# 1986 Mecacycle Turbo road bike



## chetou (Jun 30, 2012)

Howdy Folks, 

Bought this frame/fork from the original owner, complete with original quill seatpost, and Huret Jubilee sidemount front derailleur.  In addition, I got some Mecacycle TT style bars, very rare as well.  This is how she currently sits, I didnt have the funds to go all out on the build, but a great ride nonetheless.  10 speed Veloce and Chorus, with vintage Mavic brake calipers.  Campag Atlanta 1996 wheels laced to Chorus rear hub. I actually have two of these bikes, the other is stripped down to be eventually painted.

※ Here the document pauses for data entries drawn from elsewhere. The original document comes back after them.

-- ==== Sys2Proof/Certificates/Slice0/Obligations.lean ====
section
/-! DEFINITION. The statements to be proved about FDB. Each docstring names the rules of spec/ it formalises; "log n"
is notes/assumptions/n.md. -/

open Sys2Proof Sys2Proof.Machine

/-! ## Encoding -/

/-- Decoding an instruction's own code gives it back, with every operand at every value, and so does the
table's word for it (30_encoding.md R90 to R93, R104, R106). -/
def Obligations.DecodeEncode : Prop :=
  ∀ i : Instr, decode (encode i) = .ok i ∧
    (match encode i with
      | .cmd w => decodeTableWord 32 w.toNat = some i
      | .line c => decodeTableWord 2 c.toNat = some i
      | .tile t => decodeTableWord 3 t.toNat = some i)

/-- A command word that decodes is the word its instruction encodes to: no two words are the same command
(30_encoding.md R90 to R93). -/
def Obligations.DecodedWordsReencode : Prop :=
  ∀ (w : Word) (i : Instr), decodeCmd w = .ok i → encode i = .cmd w

/-- Words written out from the spec's encodings (30_encoding.md R92; 40_cursor.md R130; 41_adpcm.md R158;
43_frame_b.md R260; 30_encoding.md R104, R106). -/
def Obligations.SampleWords : Prop :=
  decode (.cmd 0x00000001#32) = .ok .seekSet ∧
  decode (.cmd 0x00000309#32) = .ok (.bitsRead 3#8) ∧
  decode (.cmd 0x00000112#32) = .ok (.adpcmBInit 1#8) ∧
  decode (.cmd 0x00000231#32) = .ok (.fbDecodeLayer 2#8) ∧
  decode (.cmd 0x000000FF#32) = .ok .reset ∧
  decode (.line 2#2) = .ok .lineInvSparse ∧
  decode (.tile 7#3) = .ok .tilePattern

/-- 30_encoding.md R95: a reserved opcode, a nonzero `RSV`, or a nonzero `IMM8` where none is legal raises
`ILLEGAL_CMD` with the word. -/
def Obligations.IllegalWordsFault : Prop :=
  ∀ (s : State) (w : Word) (q : List HostAccess),
    s.faulted = false → s.inner.seq = .command → s.host = .writeReg 0 w :: q →
    (rsvField w ≠ 0#16 ∨ opField w ∉ commandOps ∨ (opField w ∉ operandOps ∧ imm8Field w ≠ 0#8)) →
    ∃ t, step s = .next t ∧ FaultRecorded { s with cmd := w, host := q } t 0x01#8 w

/-! ## Steps -/

/-- When the host's next access writes a word to `CMD` that decodes to an instruction, the step stores the
word and is that instruction (10_state.md R23, 30_encoding.md R91). -/
def Obligations.StepRunsIssuedCommand : Prop :=
  ∀ (s : State) (w : Word) (q : List HostAccess) (i : Instr),
    s.inner.seq = .command → s.host = .writeReg 0 w :: q → decodeCmd w = .ok i →
    step s = exec i { s with cmd := w, host := q }

/-- In a decode loop the step is the instruction that the line's type or the record's type field decodes
to, then the loop moves on; a type field that cannot be read raises; a skipped slot reads nothing
(42_frame_a.md R198, 43_frame_b.md R245, R248, 60_exceptions.md R302). -/
def Obligations.StepRunsRecords : Prop :=
  (∀ s : State, s.faulted = false → s.inner.seq = .lines →
    step s = afterNext advanceLine
      (exec (decodeLine (lineTypeOf s s.inner.layerA s.inner.lineA.val)) s)) ∧
  (∀ (s : State) (t : BitVec 3) (u : State), s.faulted = false → s.inner.seq = .tiles →
    s.inner.skip = 0#5 → readTileType s = .ok (t, u) →
    step s = afterNext advanceSlot (exec (decodeTile t) u)) ∧
  (∀ (s : State) (f : Raised), s.faulted = false → s.inner.seq = .tiles →
    s.inner.skip = 0#5 → readTileType s = .error f → step s = .next (raise f s)) ∧
  (∀ s : State, s.faulted = false → s.inner.seq = .tiles → s.inner.skip ≠ 0#5 →
    step s = .next (advanceSlot { s with inner := { s.inner with skip := s.inner.skip - 1#5 } })) ∧
  (∀ s : State, advanceLine s =
    if s.inner.seq = .lines then
      { s with inner :=
        if s.inner.lineA.val = 191 then Inner.idle
        else { s.inner with lineA := Fin.ofNat 192 (s.inner.lineA.val + 1) } }
    else s) ∧
  (∀ s : State, advanceSlot s =
    if s.inner.seq = .tiles then
      { s with inner :=
        if s.inner.slot.val = 1199 then Inner.idle
        else { s.inner with slot := Fin.ofNat 1200 (s.inner.slot.val + 1) } }
    else s)

/-- Every word written to `CMD` has a next state, in every state, and so has every instruction
(30_encoding.md R91: the decoder is total). -/
def Obligations.EveryWordHasAStep : Prop :=
  (∀ (s : State) (w : Word) (q : List HostAccess), s.inner.seq = .command →
    s.host = .writeReg 0 w :: q → ∃ t, step s = .next t) ∧
  (∀ (i : Instr) (s : State), ∃ t, exec i s = .next t)

/-! ## Faults -/

/-- 60_exceptions.md R301: a raise records the first fault only, its code and its information modulo 2^32; no
later step of the command runs, and the command ends in the state the raise leaves. -/
def Obligations.RaiseRecords : Prop :=
  ∀ (c : FaultCode) (info : Int) (s : State),
    (s.faulted = true → raise ⟨c, info⟩ s = s) ∧
    (s.faulted = false →
      FaultRecorded s (raise ⟨c, info⟩ s) (fcodeOf c) (BitVec.ofInt 32 info) ∧
      (raise ⟨c, info⟩ s).status &&& 0xFFFF00FE#32 = s.status &&& 0xFFFF00FE#32) ∧
    (∀ later : State → Run State, ((Except.error ⟨c, info⟩ : Run State) >>= later) = .error ⟨c, info⟩) ∧
    (s.faulted = false → attempt s (.error ⟨c, info⟩) = .next (raise ⟨c, info⟩ s))

/-- 60_exceptions.md R306: while faulted, a word other than `RESET`'s is stored in `CMD` and nothing else
happens. -/
def Obligations.RefusedWhileFaulted : Prop :=
  ∀ (s : State) (w : Word) (q : List HostAccess),
    s.faulted = true → s.host = .writeReg 0 w :: q → w ≠ 0x000000FF#32 →
    step s = .next { s with cmd := w, host := q }

/-- 60_exceptions.md R308: once `FAULTED` is 1 it stays 1, with the first fault's `STATUS` and `FINFO`,
through every step but a legal `RESET`. -/
def Obligations.FaultSticky : Prop :=
  ∀ s t : State, s.faulted = true → step s = .next t →
    (t.faulted = true ∧ t.status = s.status ∧ t.finfo = s.finfo) ∨
    (∃ q, s.host = .writeReg 0 0x000000FF#32 :: q)

/-- 60_exceptions.md R305: an instruction that faults keeps `CMD`, `ARG0`, `ARG1`, `LEN`, `RESULT`, `MEM`
and the configuration, whatever it is. -/
def Obligations.FaultKeeps : Prop :=
  ∀ (i : Instr) (s t : State), s.faulted = false → exec i s = .next t → t.faulted = true →
    FaultRecorded s t (statusFcode t.status) t.finfo ∧
    1 ≤ (statusFcode t.status).toNat ∧ (statusFcode t.status).toNat ≤ 8

/-- Only a fault writes `STATUS` and `FINFO`, and only `RESET` clears them (10_state.md R22). -/
def Obligations.StatusWriters : Prop :=
  ∀ s t : State, step s = .next t →
    (t.status = s.status ∧ t.finfo = s.finfo) ∨
    (s.faulted = false ∧ t.faulted = true ∧
      1 ≤ (statusFcode t.status).toNat ∧ (statusFcode t.status).toNat ≤ 8) ∨
    (t.status = 0#32 ∧ t.finfo = 0#32 ∧ ∃ q, s.host = .writeReg 0 0x000000FF#32 :: q)

/-! ## The whole machine -/

/-- Every step keeps the invariant: the stores stay canonical, the cursors, the ADPCM state, `STATUS` and the
caches legal (10_state.md R22, R30 to R34; 20_memory.md R62; 42_frame_a.md R221). -/
def Obligations.InvKept : Prop := ∀ s t : State, s.Inv → step s = .next t → t.Inv

/-- The invariant holds at reset. -/
def Obligations.InvAtReset : Prop := State.reset.Inv

/-- 20_memory.md R61: no step writes `MEM`; nor `LEN` or the configuration. -/
def Obligations.InputsNeverChange : Prop :=
  ∀ s t : State, step s = .next t → t.mem = s.mem ∧ t.len = s.len ∧ t.cfg = s.cfg

/-- 70_reset_and_hazards.md R340: the power-on values. `LEN`, `MEM` and the configuration are the launch's
(log 2, log 3). -/
def Obligations.PowerOnState : Prop :=
  State.reset.cmd = 0#32 ∧ State.reset.arg0 = 0#32 ∧ State.reset.arg1 = 0#32 ∧
  State.reset.result = 0#32 ∧ State.reset.status = 0#32 ∧ State.reset.finfo = 0#32 ∧
  State.reset.offset = 0#32 ∧ State.reset.acc = 0#32 ∧ State.reset.dfc = 16#5 ∧
  State.reset.apred = 0#32 ∧ State.reset.aidx = 0#7 ∧
  State.reset.bpred = 0#32 ∧ State.reset.bidx = 40#7 ∧
  State.reset.lastA = 0xFFFFFFFF#32 ∧ State.reset.lastB = 0xFFFFFFFF#32 ∧
  State.reset.pcm = [] ∧ State.reset.pcmCount = 0#32 ∧
  (∀ k p, pixelA (State.reset.lA.layer k) p = false ∧ pixelA (State.reset.pA.layer k) p = false) ∧
  (∀ k p, pixelB (State.reset.lB.layer k) p = 0)

/-- 70_reset_and_hazards.md R341: `RESET` gives the power-on state, faulted or not, with `CMD` the word and
`MEM`, `LEN` and the configuration kept; another word with its opcode raises `ILLEGAL_CMD`, or changes nothing
while faulted. The model's own fields `host` and `draws` are kept too (log 4, log 8). -/
def Obligations.ResetCommand : Prop :=
  decode (.cmd 0x000000FF#32) = .ok .reset ∧
  (∀ s : State, exec .reset s = .next { State.reset with
    cmd := 0x000000FF#32, len := s.len, mem := s.mem, cfg := s.cfg, host := s.host, draws := s.draws }) ∧
  ∀ (s : State) (w : Word) (q : List HostAccess), opField w = 0xFF#8 → w ≠ 0x000000FF#32 →
    s.inner.seq = .command → s.host = .writeReg 0 w :: q →
    (s.faulted = false → ∃ t, step s = .next t ∧ FaultRecorded { s with cmd := w, host := q } t 0x01#8 w) ∧
    (s.faulted = true → step s = .next { s with cmd := w, host := q })

/-- 10_state.md R42, and the host's part of R26: the host writes `ARG0` and `ARG1`; a write to another mapped
register has no effect; no access to an unmapped register number is admitted. -/
def Obligations.HostWrites : Prop :=
  (∀ (s : State) (reg : Nat) (q : List HostAccess),
    s.inner.seq = .command → s.host = .readReg reg :: q → 0x11 ≤ reg →
    step s = .refused (.unmappedRegister reg)) ∧
  ∀ (s : State) (reg : Nat) (v : Word) (q : List HostAccess),
    s.inner.seq = .command → s.host = .writeReg reg v :: q →
    (reg = 1 → step s = .next { s with arg0 := v, host := q }) ∧
    (reg = 2 → step s = .next { s with arg1 := v, host := q }) ∧
    (3 ≤ reg → reg ≤ 0x10 → step s = .next { s with host := q }) ∧
    (0x11 ≤ reg → step s = .refused (.unmappedRegister reg))

/-- 20_memory.md R73: what the host can read between commands, the values, that a read changes nothing, and
that an index out of range is not admitted. -/
def Obligations.HostReads : Prop :=
  (∀ (s : State) (a : HostAccess) (q : List HostAccess),
    s.inner.seq = .command → s.host = a :: q →
    (∀ reg, a = .readReg reg →
      step s = if reg ≤ 0x10 then .next { s with host := q } else .refused (.unmappedRegister reg)) ∧
    (∀ k p, a = .readLA k p → step s =
      if k < 2 ∧ p < 49152 then .next { s with host := q } else .refused (.noSuchElement p)) ∧
    (∀ k p, a = .readPA k p → step s =
      if k < 2 ∧ p < 49152 then .next { s with host := q } else .refused (.noSuchElement p)) ∧
    (∀ k p, a = .readLB k p → step s =
      if k < 3 ∧ p < 76800 then .next { s with host := q } else .refused (.noSuchElement p)) ∧
    (∀ i, a = .readPcm i → step s =
      if i < s.pcmCount.toNat then .next { s with host := q } else .refused (.noSuchElement i))) ∧
  (∀ (l : LayersA) (k : Fin 2) (p : Nat), p < 49152 →
    readElementA l k.val p = some (if pixelA (l.layer k) p then 1#8 else 0#8)) ∧
  (∀ (l : LayersB) (k : Fin 3) (p : Nat), p < 76800 →
    readElementB l k.val p = some (BitVec.ofNat 8 (pixelB (l.layer k) p).val)) ∧
  (∀ (s : State) (i : Nat) (h : i < s.pcm.length), i < s.pcmCount.toNat →
    readSample s i = some s.pcm[i])

/-- The register map (10_state.md R21). -/
def Obligations.RegisterMap : Prop :=
  ∀ s : State,
    readReg s 0x00 = some s.cmd ∧ readReg s 0x01 = some s.arg0 ∧ readReg s 0x02 = some s.arg1 ∧
    readReg s 0x03 = some s.result ∧ readReg s 0x04 = some s.status ∧
    readReg s 0x05 = some s.offset ∧ readReg s 0x06 = some s.len ∧ readReg s 0x07 = some s.acc ∧
    readReg s 0x08 = some (s.dfc.setWidth 32) ∧ readReg s 0x09 = some s.apred ∧
    readReg s 0x0A = some (s.aidx.setWidth 32) ∧ readReg s 0x0B = some s.bpred ∧
    readReg s 0x0C = some (s.bidx.setWidth 32) ∧ readReg s 0x0D = some s.lastA ∧
    readReg s 0x0E = some s.lastB ∧ readReg s 0x0F = some s.pcmCount ∧
    readReg s 0x10 = some s.finfo ∧ ∀ r, 0x11 ≤ r → readReg s r = none

/-! ## The cursors -/

/-- 40_cursor.md R120. -/
def Obligations.SeekSet : Prop :=
  decode (.cmd 0x00000001#32) = .ok .seekSet ∧
  ∀ s : State, s.faulted = false →
    (s.arg0.toNat ≤ s.len.toNat → exec .seekSet s = .next { s with offset := s.arg0 }) ∧
    (s.len.toNat < s.arg0.toNat →
      ∃ t, exec .seekSet s = .next t ∧ FaultRecorded s t 0x03#8 s.arg0)

/-- 40_cursor.md R121: an integer sum, without wrap. -/
def Obligations.SeekCur : Prop :=
  decode (.cmd 0x00000002#32) = .ok .seekCur ∧
  ∀ s : State, s.faulted = false →
    (0 ≤ (s.offset.toNat : Int) + s.arg0.toInt →
      (s.offset.toNat : Int) + s.arg0.toInt ≤ s.len.toNat →
      exec .seekCur s = .next { s with offset := s.offset + s.arg0 }) ∧
    ((s.offset.toNat : Int) + s.arg0.toInt < 0 ∨ (s.len.toNat : Int) < s.offset.toNat + s.arg0.toInt →
      ∃ t, exec .seekCur s = .next t ∧ FaultRecorded s t 0x03#8 (s.offset + s.arg0))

  Really short wheelbase, with the split seattube frame. Quick steering frame and a blast to ride.  I would really like to add a Pista version of this bike, but having three of these Mecacycles may be a little difficult to come by! Thought you might enjoy!

Chad


----------



## Jimmy2socks (Dec 5, 2012)

*Track stand session in Hawaii on Mecacycle on you tube!*

Salute Chad nice mecacycle! I appreciate the french color scheme. You could view my Guy Rouchouze mecacycle turbo which has the curved top tube. see it on you tube. ciao


----------



## fat tire trader (Dec 24, 2012)

I remember seeing these bikes at the bike shows in Cologne and Milan. I really wanted one, thought about importing them, but didn't. I might still have a catalog somewhere.
Chris


----------



## Gary Mc (Dec 24, 2012)

Congrats on a beautiful road bike and love the color scheme & split down tube.  I was at the Atlanta Olympic games in 1996 so neat to see those rims too.


----------



## chetou (Feb 24, 2013)

*Mecacycle turbo*

I'd love to see one of those catalogues if you ever come across one.  Were/are you a bicycle dealer?  I know of one man who imported them to the U.S., and he has a shop in Dallas, or Austin, cant remember which.  I believe he said he only imported around one hundred or so into the states, including the french flag model in my possession.  

Chad








fat tire trader said:


> I remember seeing these bikes at the bike shows in Cologne and Milan. I really wanted one, thought about importing them, but didn't. I might still have a catalog somewhere.
> Chris


----------